### Task brief
Take the data below and copy exactly the lines starting at the one with "given up. -/" and finishing at the one with "let n := s.fld", both included.

Content starts

-- ==== Sys2Proof/Machine/Chain.lean ====
section
/-! DEFINITION. Bring-up of a port and its chain (R93–R108, R118, R120): discovery, pronks, retrains, losses, and the
sensor-end role, as operations.  The commands of these rules are meanings in Machine/Nodes.lean. -/

namespace Sys2Proof.Machine

/-! ### Ports and nodes -/

/-- The node address of position `pos` on camera port `p` (R3). -/
def nodeAddr (p pos : Nat) : Nat := p * 8 + pos

/-- Indices of an array of registers whose stored words differ from reset, rising. -/
def State.listed (s : State) (base stride count : Nat) : List Nat :=
  s.regs.filterMap fun c =>
    if base ≤ c.1 ∧ (c.1 - base) % stride = 0 ∧ (c.1 - base) / stride < count then some ((c.1 - base) / stride) else none

/-- The valid entries of the input stream table, rising; an entry resets to not valid, so all are listed. -/
def State.isids (s : State) : List Nat :=
  (s.listed 0x500000 0x80 1024).filter fun i => s.flag (F.ING_ENT0_VALID i)

/-- The input stream of a node's channel (R121). -/
def State.isidOf (s : State) (na vc : Nat) : Option Nat :=
  s.isids.find? fun i => s.fld (F.ING_ENT0_NA i) == na && s.fld (F.ING_ENT0_VC i) == vc

/-- Set a field of the bring-up status. -/
def State.setBrup (s : State) (p st : Nat) : State := s.setFld (F.TRL_BRUP_STAT_STATE p) st

/-- Note the last failure of a port. -/
def State.brupFail (s : State) (p hop cause : Nat) : State :=
  (s.setFld (F.TRL_BRUP_STAT_FAIL_HOP p) hop).setFld (F.TRL_BRUP_STAT_LAST_FAIL p) cause

/-- The committed step of hop h, and whether it is up. -/
def State.hopStep (s : State) (p h : Nat) : Nat := fldGet (s.reg (A.TRL_HOP_STEP p)) (3 * h) 3
def State.hopUp (s : State) (p h : Nat) : Bool := bitOn (s.reg (A.TRL_HOP_STEP p)) (24 + h)

/-- Note a placement trigger by its CAUSE bit (R177, R196). -/
def State.plcTrigger (s : State) (bit : Nat) : State := { s with plc := { s.plc with trig := s.plc.trig ||| 2 ^ bit } }

/-- Recompute PATH_STEP of the nodes of a port (R104). -/
def State.pathSteps (s : State) (p : Nat) : State :=
  if isLane p then s
  else (List.range 8).foldl (fun s q =>
    let na := nodeAddr p q
    if s.flag (F.NODE_ENT_PRESENT na) then
      s.setFld (F.NODE_ENT_PATH_STEP na) ((List.range (q + 1)).foldl (fun m h => min m (s.hopStep p h)) 7)
    else s) s

/-- Commit hop h at a step, or take it down; PATH_STEP follows (R104), and a change of a committed step asks for a placement
run (R177). -/
def State.setHop (s : State) (p h step : Nat) (up : Bool) : State :=
  let r := s.reg (A.TRL_HOP_STEP p)
  let moved := s.hopUp p h && up && s.hopStep p h != step
  let s := (s.setReg (A.TRL_HOP_STEP p) (fldPut (fldPut r (3 * h) 3 step) (24 + h) 1 (if up then 1 else 0))).pathSteps p
  if moved then s.plcTrigger 6 else s

/-- The hops a bit mask selects. -/
def hopsOf (m : Nat) : List Nat := (List.range 8).filter fun h => bitsOf m h 1 == 1

/-- Queue reverse blocks whose answer is awaited (R94). -/
def State.askAll (s : State) (p : Nat) (what : Await) (blocks : List (List Byte)) : State :=
  let s := s.setTx p { s.tx p with queue := (s.tx p).queue ++ blocks.map fun b => (true, b) }
  let x := s.port p
  s.setPort p { x with waits := x.waits.filter (fun w => w.what != what) ++ [⟨what, blocks, 0⟩] }

/-- Queue a reverse block whose answer is awaited (R94). -/
def State.ask (s : State) (p : Nat) (what : Await) (type addr : Nat) (body : List Byte) : State :=
  s.askAll p what [ctlBlock type addr body]

/-- Whether a port waits for an answer. -/
def State.awaits (s : State) (p : Nat) (what : Await) : Bool := (s.port p).waits.any fun w => w.what == what

/-- The answer has come, or is given up. -/
def State.answered (s : State) (p : Nat) (what : Await) : State :=
  let x := s.port p
  s.setPort p { x with waits := x.waits.filter fun w => w.what != what }

/-- ADDR with ALL set (R93). -/
def addrAll : Nat := 8

/-- CHAIN_MAX, TRAIN_TRIES as the field tables treat them. -/
def State.chainMax (s : State) (p : Nat) : Nat :=
  let n := s.fld (F.TRL_BRUP_CFG_CHAIN_MAX p); if n = 0 then 1 else min n 8
def State.trainTries (s : State) (p : Nat) : Nat := max 1 (s.fld (F.TRL_BRUP_CFG_TRAIN_TRIES p))

/-! ### Delays of a port's nodes (R58–R60) -/

/-- The node's round in progress. -/
def State.round (s : State) (na : Nat) : Option DelayRound := tblOpt s.time.rounds na

/-- Replace it. -/
def State.setRound (s : State) (na : Nat) (r : Option DelayRound) : State :=
  { s with time := { s.time with rounds := tblPut s.time.rounds na r } }

/-- Send a TIME REQ to a node (R58). -/
def State.timeReq (s : State) (na seq : Nat) : State :=
  s.sendCtl (na / 8) 0x06 (na % 8) (leBytes 1 0 ++ leBytes 1 seq)

/-- A delay round starts (R59); one in progress, a node out of reach and a firmware restart keep it from starting. -/
def State.startRound (s : State) (na : Nat) : State :=
  if s.flag (F.NODE_ENT_PRESENT na) && (s.round na).isNone && !s.start.fwBusy then
    let s : State := { s with time := { s.time with due := s.time.due.filter (· != na) } }
    (s.setRound na (some ⟨1, [], none⟩)).timeReq na 1
  else s

/-- The nearest node of a port whose delay is to be measured at once begins its round (R60): one round at a time, and none
while the port is at a pronk. -/
def State.runDue (s : State) (p : Nat) : State :=
  let busy := (s.port p).pronk.isSome || (List.range 8).any fun q => (s.round (nodeAddr p q)).isSome
  match s.time.due.find? fun na => na / 8 == p with
  | some na => if busy then s else s.startRound na
  | none => s

/-- Nodes with no VALID delay have no trigger waiting (R64). -/
def State.dropNodeTrigs (s : State) (na : Nat) : State :=
  s.setTx (na / 8) { s.tx (na / 8) with trigs := (s.tx (na / 8)).trigs.filter fun g => g.pos != na % 8 }

/-- Clear VALID of a node's delay: it is sent no trigger until its next round, which is due at once while the node is there
(R60, R64). -/
def State.delayClear (s : State) (na : Nat) : State :=
  let s := (s.setFlag (F.TIME_NODE_DLY_VALID na) false).dropNodeTrigs na
  let due := if s.flag (F.NODE_ENT_PRESENT na) then setIns na s.time.due else s.time.due.filter (· != na)
  { s with time := { s.time with rounds := tblPut s.time.rounds na none, due := due } }

/-- Clear VALID of every node at positions `from'` and beyond (R60). -/
def State.delaysClear (s : State) (p from' : Nat) : State :=
  if isLane p then s
  else (List.range 8).foldl (fun s q => if from' ≤ q then s.delayClear (nodeAddr p q) else s) s

/-! ### Losing nodes (R106, R369) -/

/-- TUN_CMD of a slot as its last GO found it, and its node. -/
def State.tunWord (s : State) (k : Nat) : Word := tblGet (fun _ => 0#32) s.bus.tunCmd k
def State.tunNa (s : State) (k : Nat) : Nat := fldGet (s.tunWord k) 0 9

/-- End the tunnel slots of a node with a result (R369). -/
def State.tunEnd (s : State) (na result : Nat) : State :=
  (s.listed 0x1D02004 0x40 64).foldl (fun s k =>
    let st := s.fld (F.TUN_STAT_STATE k)
    if (st = 1 ∨ st = 2) ∧ s.tunNa k = na then
      (s.setFld (F.TUN_STAT_STATE k) 3).setFld (F.TUN_STAT_RESULT k) result
    else s) s

/-- The output streams of the quorum set (R27, R304). -/
def State.quorumSet (s : State) : List Nat :=
  (s.listed (A.PLC_OSID_CFG 0) 0x10 1024).filter fun o => s.flag (F.PLC_OSID_CFG_QUORUM o)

Content ends

### Written answer
/-- The answer has come, or is given up. -/
def State.answered (s : State) (p : Nat) (what : Await) : State :=
  let x := s.port p
  s.setPort p { x with waits := x.waits.filter fun w => w.what != what }

/-- ADDR with ALL set (R93). -/
def addrAll : Nat := 8

/-- CHAIN_MAX, TRAIN_TRIES as the field tables treat them. -/
def State.chainMax (s : State) (p : Nat) : Nat :=
  let n := s.fld (F.TRL_BRUP_CFG_CHAIN_MAX p); if n = 0 then 1 else min n 8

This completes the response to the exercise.